羊水検査は出生前診断の一つです。 出生前診断とは両親から受け継いだ病気やかの原因で生じた外形奇形や先天的な異常がないかを調べる検査です。 羊水検査は羊水を採取して、羊水の中にある赤ちゃんの細胞を培養し染色体を分析します。ダウン症候群・18トリソミーなどの染色体異常がないかを調べます。

羊水検査の検査を受ける時期や方法は?

羊水検査は妊娠15週~18週で受けることができます。 検査方法ですが、まず超音波検査でお腹の中にいる赤ちゃんの位置を確認します。
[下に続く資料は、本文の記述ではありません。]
theorem replyMatched_events_fit {w : Waiting} {f : Frame} (h : RightlyFormed w f) (g : TargetId) (i : Fin Config.replyEntries)
    (s : State) : (replyMatched g i w f s).events = s.events := by
  unfold replyMatched replyEvents
  rw [leaveWaiting_events, if_pos ((replyFits_iff w f).2 h)]
  rfl

theorem replyMatched_flagRaised {w : Waiting} {f : Frame} (h : ¬RightlyFormed w f) (g : TargetId)
    (i : Fin Config.replyEntries) (s : State) :
    FlagRaised .protocol (portMask (.target g)) s (replyMatched g i w f s) := by
  refine flagRaised_raise _ _ _ _ ?_
  unfold replyMatched replyEvents
  rw [leaveWaiting_events, if_neg (mt (replyFits_iff w f).1 h)]
  rfl

/-! ### The statements -/

/-- Settles O34: the state after the entry has left WAITING is written out (`EntryLeft`), and the tail of the event is followed
from it, a completed drain through `LastOf.completes` and the offers through `handOut_settle`. -/
theorem replyIsMatched : Obligations.ReplyIsMatched := by
  intro s g f i w hr hu hk hlen hp hm
  have left := replyMatched_entryLeft hm.1 g f
  have ended := left.leftWaiting s none
  obtain ⟨hlink, hheld, hctl⟩ := settle_keeps s (replyMatched g i w f s)
  refine ⟨notify s none (settle s (replyMatched g i w f s)), ?_, fun hd => ?_, fun hd => ?_, fun hf hn => ?_, fun hf => ?_,
    ⟨replyMatched g i w f s, ?_, ?_, fun _ hn => handOut_settle s none _ hn,
      fun j win e hl => hl.completes left.count left.eng s s none⟩, fun hd => ?_, ?_, ?_, ?_⟩
  · rw [exec_reply hr hu hk hlen hp, matchArrival_matched hm]
  · rwa [judgeReply_data hd] at ended
  · rwa [judgeReply_error hd] at ended
  · have same : (settle s (replyMatched g i w f s)).events = s.events :=
      (left.settle_events hn).trans (replyMatched_events_fit hf g i s)
    rw [notify_same s _ same, same]
  · exact shows_settle (replyMatched_flagRaised hf g i s).shows s s none
  · split
    · next hd => rwa [judgeReply_data hd] at left
    · next hd => rwa [judgeReply_error hd] at left
  · split
    · next hf => exact replyMatched_events_fit hf g i s
    · next hf => exact replyMatched_flagRaised hf g i s
  · rw [notify_eng, left.settle_eng hd]
  · rw [notify_ports]
    exact hlink.trans left.link
  · rw [notify_ports]
    exact hheld.trans left.held
  · rw [notify_ctl]
    exact hctl.trans left.ctl

/-- Settles O35: without an entry that the tag names, the arrival sets one flag and the event ends. -/
theorem strayReplyDiscarded : Obligations.StrayReplyDiscarded := by
  intro s g f hr hu hk hlen hp hm
  refine ⟨_, exec_reply hr hu hk hlen hp, ?_⟩
  rw [matchArrival_stray hm]
  exact flagOnly_setFlag .strayReply (.target g) s

end Sys2Proof.Machine
end

section
/-! SUPPORT. What keeps the freeze flag and locked windows (R8, R143): the operations that leave the directory alone, those that
write one slot, the drains, and the decisions of window orders. -/

namespace Sys2Proof.Machine

/-! ### The relation that events compose -/

/-- What R8 and R143 ask of a later state. -/
structure LocksStand (s t : State) : Prop where
  lockedLive : LockedLive t
  frozen : s.eng.frozen = true → t.eng.frozen = true
  windows : ∀ i w, (s.slot i).window = some w → w.locked = true →
    (t.slot i).window = some w ∧ (t.slot i).generation = (s.slot i).generation

/-- An operation keeps the freeze flag and every locked window, on a part whose locked windows are LIVE. -/
def LocksKept (s t : State) : Prop := LockedLive s → LocksStand s t

theorem LocksKept.refl (s : State) : LocksKept s s := fun hs => ⟨hs, id, fun _ _ hw _ => ⟨hw, rfl⟩⟩

theorem LocksKept.trans {s t u : State} (a : LocksKept s t) (b : LocksKept t u) : LocksKept s u := by
  intro hs
  have st := a hs
  have tu := b st.lockedLive
  refine ⟨tu.lockedLive, fun hf => tu.frozen (st.frozen hf), fun i w hw hl => ?_⟩
  obtain ⟨hwt, hgt⟩ := st.windows i w hw hl
  obtain ⟨hwu, hgu⟩ := tu.windows i w hwt hl
  exact ⟨hwu, hgu.trans hgt⟩

/-- A fold keeps the locks if each of its steps does. -/
theorem LocksKept.foldl {α : Type} (f : State → α → State) (step : ∀ s a, LocksKept s (f s a)) (l : List α) (s : State) :
    LocksKept s (l.foldl f s) :=
  foldl_rel LocksKept.refl (fun _ _ _ => LocksKept.trans) f step l s

theorem WindowsKept.locksKept {s t : State} (h : WindowsKept s t) (hf : t.eng.frozen = s.eng.frozen) : LocksKept s t := by
  intro hs
  refine ⟨fun i w hw => hs i w ((h i).1 ▸ hw), fun x => hf.trans x, fun i w hw _ => ?_⟩
  rw [(h i).1, (h i).2]
  exact ⟨hw, rfl⟩

/-- Most of the part has no share in the locks: what leaves the directory and the freeze flag alone keeps them. -/
theorem LocksKept.same {s t : State} (hd : t.dir = s.dir) (hf : t.eng.frozen = s.eng.frozen) : LocksKept s t :=
  WindowsKept.locksKept (fun i => by unfold State.slot; rw [hd]; exact ⟨rfl, rfl⟩) hf

theorem locksKept_setPoolFree (n : Nat) (s : State) : LocksKept s (s.setPoolFree n) :=
  WindowsKept.locksKept (fun _ => ⟨rfl, rfl⟩) rfl

theorem TrafficMoves.locksKept {s t : State} (h : TrafficMoves s t) : LocksKept s t := h.windows.locksKept (by rw [h.eng])

theorem TrafficEnds.locksKept {s t : State} (h : TrafficEnds s t) : LocksKept s t := h.windows.locksKept (by rw [h.eng])

/-! ### One slot is written -/

/-- The slot is FREE or its window is not locked. -/
def SlotUnlocked (s : State) (i : Fin Config.slots) : Prop := ∀ w, (s.slot i).window = some w → w.locked = false

theorem SlotUnlocked.of_window {s : State} {i : Fin Config.slots} {w : Window} (hw : (s.slot i).window = some w)
    (hl : w.locked = false) : SlotUnlocked s i := by
  intro v hv
  cases hw.symm.trans hv
  exact hl

/-- A window that is not LIVE is not locked (R8). -/
theorem LockedLive.unlocked {s : State} (h : LockedLive s) {i : Fin Config.slots} {w : Window}
    (hw : (s.slot i).window = some w) (hn : w.state ≠ .live) : w.locked = false := by
  by_contra hl
  exact hn (h i w hw (by simpa using hl))

/-- A slot may be written where it holds no locked window, if a locked window written there is LIVE. -/
theorem SlotOnly.locksKept {i : Fin Config.slots} {s t : State} (only : SlotOnly i s t) (hu : SlotUnlocked s i)
    (hlive : ∀ v, (t.slot i).window = some v → v.locked = true → v.state = .live) : LocksKept s t := by
  intro hs
  refine ⟨fun k v hv hl => ?_, fun hf => by rw [only.rest]; exact hf, fun k w hw hl => ?_⟩
  · by_cases e : k = i
    · subst e
      exact hlive v hv hl
    · exact hs k v (only.others k e ▸ hv) hl
  · have ne : k ≠ i := by
      rintro rfl
      cases (hu w hw).symm.trans hl
    rw [only.others k ne]
    exact ⟨hw, rfl⟩

/-- A slot that holds no locked window, before and after. -/
theorem SlotOnly.locksKept_unlocked {i : Fin Config.slots} {s t : State} (only : SlotOnly i s t) (hu : SlotUnlocked s i)
    (hv : SlotUnlocked t i) : LocksKept s t :=
  only.locksKept hu fun v hw hl => by cases (hv v hw).symm.trans hl

theorem locksKept_setSlot {i : Fin Config.slots} {x : Slot} {s : State} (hu : SlotUnlocked s i)
    (hx : ∀ v, x.window = some v → v.locked = false) : LocksKept s (s.setSlot i x) :=
  (slotOnly_setSlot i x s).locksKept_unlocked hu fun v hv => hx v (by rwa [State.setSlot_slot_self] at hv)

theorem locksKept_setWindow {i : Fin Config.slots} {w : Window} {s : State} (hu : SlotUnlocked s i) (hl : w.locked = false) :
    LocksKept s (setWindow i w s) :=
  locksKept_setSlot hu fun v hv => by cases hv; exact hl

theorem freeSlot_window (i : Fin Config.slots) (s : State) : ((freeSlot i s).slot i).window = none := by
  unfold freeSlot
  split
  · rw [State.setPoolFree_slot, State.setSlot_slot_self]
  · next h => exact h

theorem locksKept_freeSlot {i : Fin Config.slots} {s : State} (hu : SlotUnlocked s i) : LocksKept s (freeSlot i s) :=
  (slotOnly_freeSlot i s).locksKept_unlocked hu fun v hv => by rw [freeSlot_window] at hv; cases hv

/-- No change moves a locked mark. -/
theorem changed_locked (c : PendingChange) (w : Window) : (changed c w).locked = w.locked := by cases c <;> rfl

theorem locksKept_applyChange {i : Fin Config.slots} (c : PendingChange) {w : Window} {s : State} (hu : SlotUnlocked s i)
    (hl : w.locked = false) : LocksKept s (applyChange i c w s) := by
  refine (slotOnly_applyChange i c w s).locksKept_unlocked hu fun v hv => ?_
  rw [applyChange_slot] at hv
  cases hv
  rw [changed_locked, hl]

/-! ### Drains -/

/-- The end of a drain touches only a window that is DRAINING, and so not locked (R8, R123, R124). -/
theorem locksKept_carryOutPurpose (i : Fin Config.slots) (s : State) : LocksKept s (carryOutPurpose i s) := by
  intro hs
  unfold carryOutPurpose
  split
  · next w hw =>
    split
    · next hd =>
      exact locksKept_freeSlot (.of_window hw (hs.unlocked hw (by simp [hd]))) hs
    · next c hd =>
      have hl := hs.unlocked hw (by simp [hd])
      exact locksKept_applyChange c (.of_window hw hl) hl hs
    · exact LocksKept.refl s hs
  · exact LocksKept.refl s hs

theorem closeOrder_frozen (src : Source) (i : Fin Config.slots) (st : Status) (s : State) :
    (closeOrder src i st s).eng.frozen = s.eng.frozen := by rw [(drainsEnd_closeOrder src i st s).rest]

theorem locksKept_closeOrder (src : Source) (i : Fin Config.slots) (st : Status) (s : State) :
    LocksKept s (closeOrder src i st s) := .same (closeOrder_dir ..) (closeOrder_frozen ..)

theorem locksKept_removeJob (i : Fin Config.slots) (s : State) : LocksKept s (removeJob i s) := .same rfl rfl

theorem locksKept_completeDrains (s : State) : LocksKept s (completeDrains s) := by
  refine LocksKept.foldl _ (fun u j => ?_) _ s
  split
  · exact ((locksKept_carryOutPurpose _ u).trans (locksKept_removeJob _ _)).trans
      (locksKept_closeOrder _ _ _ _)
  · exact .refl u

theorem locksKept_offerFreed (before s : State) : LocksKept s (offerFreed before s) := (moves_offerFreed before s).locksKept

/-- The tail of an event keeps the locks (R46, R47, R128). -/
theorem locksKept_settle (before s : State) : LocksKept s (settle before s) :=
  (locksKept_completeDrains s).trans (locksKept_offerFreed before _)

/-- The end of an event keeps the locks (R179). -/
theorem LocksKept.notify {s t : State} (h : LocksKept s t) (before : State) (prompt : Option Port) :
    LocksKept s (notify before prompt t) :=
  h.trans (.same (notify_dir ..) (by rw [notify_eng]))

theorem locksKept_startDrain {i : Fin Config.slots} {w : Window} {s : State} (hu : SlotUnlocked s i) (hl : w.locked = false)
    (state : WindowState) (purpose : Purpose) (mode : Mode) (src : Source) (e : OrderEntry) :
    LocksKept s (startDrain i w state purpose mode src e s) := by
  have jobs : ∀ js, LocksKept s (s.setDrains js) := fun _ => .same rfl rfl
  have window : ∀ js, LocksKept (s.setDrains js) (setWindow i { w with state := state } (s.setDrains js)) :=
    fun _ => locksKept_setWindow hu hl
  exact ((jobs _).trans (window _)).trans (.same rfl rfl)

/-- An abandoned drain makes LIVE again a window that was DRAINING, and so not locked (R8, R125). -/
theorem locksKept_abandonDrain (j : DrainJob) (s : State) : LocksKept s (abandonDrain j s) := by
  intro hs
  have live : ∀ w, (s.slot j.handle.slot).window = some w → w.state ≠ .live →
      LocksKept s (setWindow j.handle.slot { w with state := .live } s) := fun w hw hn =>
    have hl := hs.unlocked hw hn
    locksKept_setWindow (.of_window hw hl) hl
  have close : ∀ u, LocksKept u
      (setPlainFlag .drainExpired (closeOrder j.source j.handle.slot .drainExpired (removeJob j.handle.slot u))) := fun u =>
    ((locksKept_removeJob _ u).trans (locksKept_closeOrder _ _ _ _)).trans (.same rfl rfl)
  refine LocksKept.trans ?_ (close _) hs
  split
  · next w hw =>
    split
    · next hd => exact live w hw (by simp [hd])
    · next hd => exact (live w hw (by simp [hd])).trans (locksKept_setPoolFree _ _)
    · next hd => exact live w hw (by simp [hd])
    · exact .refl s
  · exact .refl s

/-! ### Decisions of orders -/

theorem LocksKept.answerOrder {s u : State} {src : Source} {e : OrderEntry} {st : Status} {results : List Byte}
    (h : LocksKept s u) : LocksKept s (answerOrder src e st results u) :=
  h.trans (.same rfl rfl)

/-- A decision keeps the locks if the order does where it passes its checks: a refused one only has its reply. -/
theorem locksKept_decideOrder {takes : Byte → Bool} {check : Source → OrderEntry → State → Option Status}
    {carry : Source → OrderEntry → State → State} (hc : ∀ src e u, check src e u = none → LocksKept u (carry src e u))
    (s : State) : LocksKept s (decideOrder takes check carry s) := by
  have arbiter : ∀ src, LocksKept s (s.setArbiter src) := fun _ => .same rfl rfl
  unfold decideOrder
  split
  · split
    · next src e _ =>
      split
      · dsimp only
        split
        · exact (arbiter src).answerOrder
        · next hpass => exact (arbiter src).trans (hc src e _ hpass)
      · exact .refl s
    · exact .refl s
  · exact .refl s

theorem firstRefusal_cons_eq_none (x : Option Status) (l : List (Option Status)) :
    firstRefusal (x :: l) = none ↔ x = none ∧ firstRefusal l = none := by cases x <;> simp

theorem refuseIf_eq_none (b : Bool) (st : Status) : refuseIf b st = none ↔ b = false := by cases b <;> simp

/-- What a handle resolves to stands in its slot (R1). -/
theorem resolve_window {s : State} {b : List Byte} {i : Fin Config.slots} {w : Window} (h : resolve s b = .found i w) :
    (s.slot i).window = some w := by
  unfold resolve at h
  split at h
  · cases h
  · split at h
    · cases h
    · next hw =>
      split at h
      · cases h
        exact hw
      · cases h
そしてお母さんのお腹の上から長い針を刺し、子宮の中から羊水を20ml採取します(羊水穿刺といいます) 検査時間は特に問題がなければ15分程度ですみますが、破水などの異常がないかを確認するため検査後2~3時間は病院で経過観察を行い、母体に異常がないようなら帰宅できます。
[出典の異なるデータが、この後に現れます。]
-- ==== Sys2Proof/Laws/State.lean ====
section
/-! SUPPORT. One lemma per field per update of the state, each true by rfl, so that no later proof unfolds an update. -/

namespace Sys2Proof.Machine

/-! ## `State.setReg` -/

section
variable (s : State) (x : RegId) (b : Byte)

@[simp] theorem State.setReg_i : (s.setReg x b).i = s.i := rfl
@[simp] theorem State.setReg_pc : (s.setReg x b).pc = s.pc := rfl
@[simp] theorem State.setReg_sp : (s.setReg x b).sp = s.sp := rfl
@[simp] theorem State.setReg_stack : (s.setReg x b).stack = s.stack := rfl
@[simp] theorem State.setReg_opcode : (s.setReg x b).opcode = s.opcode := rfl
@[simp] theorem State.setReg_mem : (s.setReg x b).mem = s.mem := rfl
@[simp] theorem State.setReg_dt : (s.setReg x b).dt = s.dt := rfl
@[simp] theorem State.setReg_st : (s.setReg x b).st = s.st := rfl
@[simp] theorem State.setReg_fb : (s.setReg x b).fb = s.fb := rfl
@[simp] theorem State.setReg_keys : (s.setReg x b).keys = s.keys := rfl
@[simp] theorem State.setReg_halted : (s.setReg x b).halted = s.halted := rfl
@[simp] theorem State.setReg_fault : (s.setReg x b).fault = s.fault := rfl
@[simp] theorem State.setReg_draws : (s.setReg x b).draws = s.draws := rfl
@[simp] theorem State.setReg_pending : (s.setReg x b).pending = s.pending := rfl
@[simp] theorem State.setReg_output : (s.setReg x b).output = s.output := rfl
@[simp] theorem State.setReg_ended : (s.setReg x b).ended = s.ended := rfl

end

/-! ## `State.setResultFlag` -/

section
variable (s : State) (x : RegId) (r : Byte) (f : Bool)

@[simp] theorem State.setResultFlag_i : (s.setResultFlag x r f).i = s.i := rfl
@[simp] theorem State.setResultFlag_pc : (s.setResultFlag x r f).pc = s.pc := rfl
@[simp] theorem State.setResultFlag_sp : (s.setResultFlag x r f).sp = s.sp := rfl
@[simp] theorem State.setResultFlag_stack : (s.setResultFlag x r f).stack = s.stack := rfl
@[simp] theorem State.setResultFlag_opcode : (s.setResultFlag x r f).opcode = s.opcode := rfl
@[simp] theorem State.setResultFlag_mem : (s.setResultFlag x r f).mem = s.mem := rfl
@[simp] theorem State.setResultFlag_dt : (s.setResultFlag x r f).dt = s.dt := rfl
@[simp] theorem State.setResultFlag_st : (s.setResultFlag x r f).st = s.st := rfl
@[simp] theorem State.setResultFlag_fb : (s.setResultFlag x r f).fb = s.fb := rfl
@[simp] theorem State.setResultFlag_keys : (s.setResultFlag x r f).keys = s.keys := rfl
@[simp] theorem State.setResultFlag_halted : (s.setResultFlag x r f).halted = s.halted := rfl
@[simp] theorem State.setResultFlag_fault : (s.setResultFlag x r f).fault = s.fault := rfl
@[simp] theorem State.setResultFlag_draws : (s.setResultFlag x r f).draws = s.draws := rfl
@[simp] theorem State.setResultFlag_pending : (s.setResultFlag x r f).pending = s.pending := rfl
@[simp] theorem State.setResultFlag_output : (s.setResultFlag x r f).output = s.output := rfl
@[simp] theorem State.setResultFlag_ended : (s.setResultFlag x r f).ended = s.ended := rfl

end

/-! ## `State.setIndex` -/

section
variable (s : State) (w : Word)

@[simp] theorem State.setIndex_v : (s.setIndex w).v = s.v := rfl
@[simp] theorem State.setIndex_i : (s.setIndex w).i = w := rfl
@[simp] theorem State.setIndex_pc : (s.setIndex w).pc = s.pc := rfl
@[simp] theorem State.setIndex_sp : (s.setIndex w).sp = s.sp := rfl
@[simp] theorem State.setIndex_stack : (s.setIndex w).stack = s.stack := rfl
@[simp] theorem State.setIndex_opcode : (s.setIndex w).opcode = s.opcode := rfl
@[simp] theorem State.setIndex_mem : (s.setIndex w).mem = s.mem := rfl
@[simp] theorem State.setIndex_dt : (s.setIndex w).dt = s.dt := rfl
@[simp] theorem State.setIndex_st : (s.setIndex w).st = s.st := rfl
@[simp] theorem State.setIndex_fb : (s.setIndex w).fb = s.fb := rfl
@[simp] theorem State.setIndex_keys : (s.setIndex w).keys = s.keys := rfl
@[simp] theorem State.setIndex_halted : (s.setIndex w).halted = s.halted := rfl
@[simp] theorem State.setIndex_fault : (s.setIndex w).fault = s.fault := rfl
@[simp] theorem State.setIndex_draws : (s.setIndex w).draws = s.draws := rfl
@[simp] theorem State.setIndex_pending : (s.setIndex w).pending = s.pending := rfl
@[simp] theorem State.setIndex_output : (s.setIndex w).output = s.output := rfl
@[simp] theorem State.setIndex_ended : (s.setIndex w).ended = s.ended := rfl

end

/-! ## `State.setPc` -/

section
variable (s : State) (w : Word)

@[simp] theorem State.setPc_v : (s.setPc w).v = s.v := rfl
@[simp] theorem State.setPc_i : (s.setPc w).i = s.i := rfl
@[simp] theorem State.setPc_pc : (s.setPc w).pc = w := rfl
@[simp] theorem State.setPc_sp : (s.setPc w).sp = s.sp := rfl
@[simp] theorem State.setPc_stack : (s.setPc w).stack = s.stack := rfl
@[simp] theorem State.setPc_opcode : (s.setPc w).opcode = s.opcode := rfl
@[simp] theorem State.setPc_mem : (s.setPc w).mem = s.mem := rfl
@[simp] theorem State.setPc_dt : (s.setPc w).dt = s.dt := rfl
@[simp] theorem State.setPc_st : (s.setPc w).st = s.st := rfl
@[simp] theorem State.setPc_fb : (s.setPc w).fb = s.fb := rfl
@[simp] theorem State.setPc_keys : (s.setPc w).keys = s.keys := rfl
@[simp] theorem State.setPc_halted : (s.setPc w).halted = s.halted := rfl
@[simp] theorem State.setPc_fault : (s.setPc w).fault = s.fault := rfl
@[simp] theorem State.setPc_draws : (s.setPc w).draws = s.draws := rfl
@[simp] theorem State.setPc_pending : (s.setPc w).pending = s.pending := rfl
@[simp] theorem State.setPc_output : (s.setPc w).output = s.output := rfl
@[simp] theorem State.setPc_ended : (s.setPc w).ended = s.ended := rfl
赤ちゃんの細胞を培養する必要があるため、検査結果が出るまで2週間ほどかかります。 保険の対象外の検査になるため、検査費用は自費になります。一般的に10~15万円前後になりますので、検査を受けるときは病院に確認した方が良いでしょう。 羊水検査は夫の同意が必要になります。

羊水検査のリスク

羊水検査はお腹に針を刺して羊水を採取するため、子宮内感染や破出血、流産などのリスクがあります。300回に1回程度ですが、検査を受けたあとに流産や死産になることがあるといわれています。

気軽に受ける検査ではないので夫婦でよく話合って受けましょう

35歳以上の高齢出産の場合、胎児の染色体異常によりダウン症などの子どもが生まれる確率が高くなります。そのため出生前診断を受ける方も少なくないです。 日本では出生前診断を受けないのが基本になっています。羊水検査で異常がみられなくても遺伝子の異常の可能性は残りますし、異常が見つかったら中絶しなくてはならないということでもありません。 これから生まれてくる赤ちゃんに異常がないか心配なのはわかりますが、あまり深く考えず気軽に検査を受けて異常が見つかった場合、あなたならどうしますか?
出生前診断を受ける場合には赤ちゃんに異常が見つかったらどうするか、赤ちゃんが生まれてからどう育てていくかなど夫婦でよく話合ってから受けるべきでしょう。そういった話をすることでお互いのことも理解することもできますし、今後の不安なども解消されることもあります。検査結果で異常がなくても流産や死産のリスクもあります。羊水検査を受けることで不安が増長されるという方もいますのでよくよく考えて羊水検査を受けてください。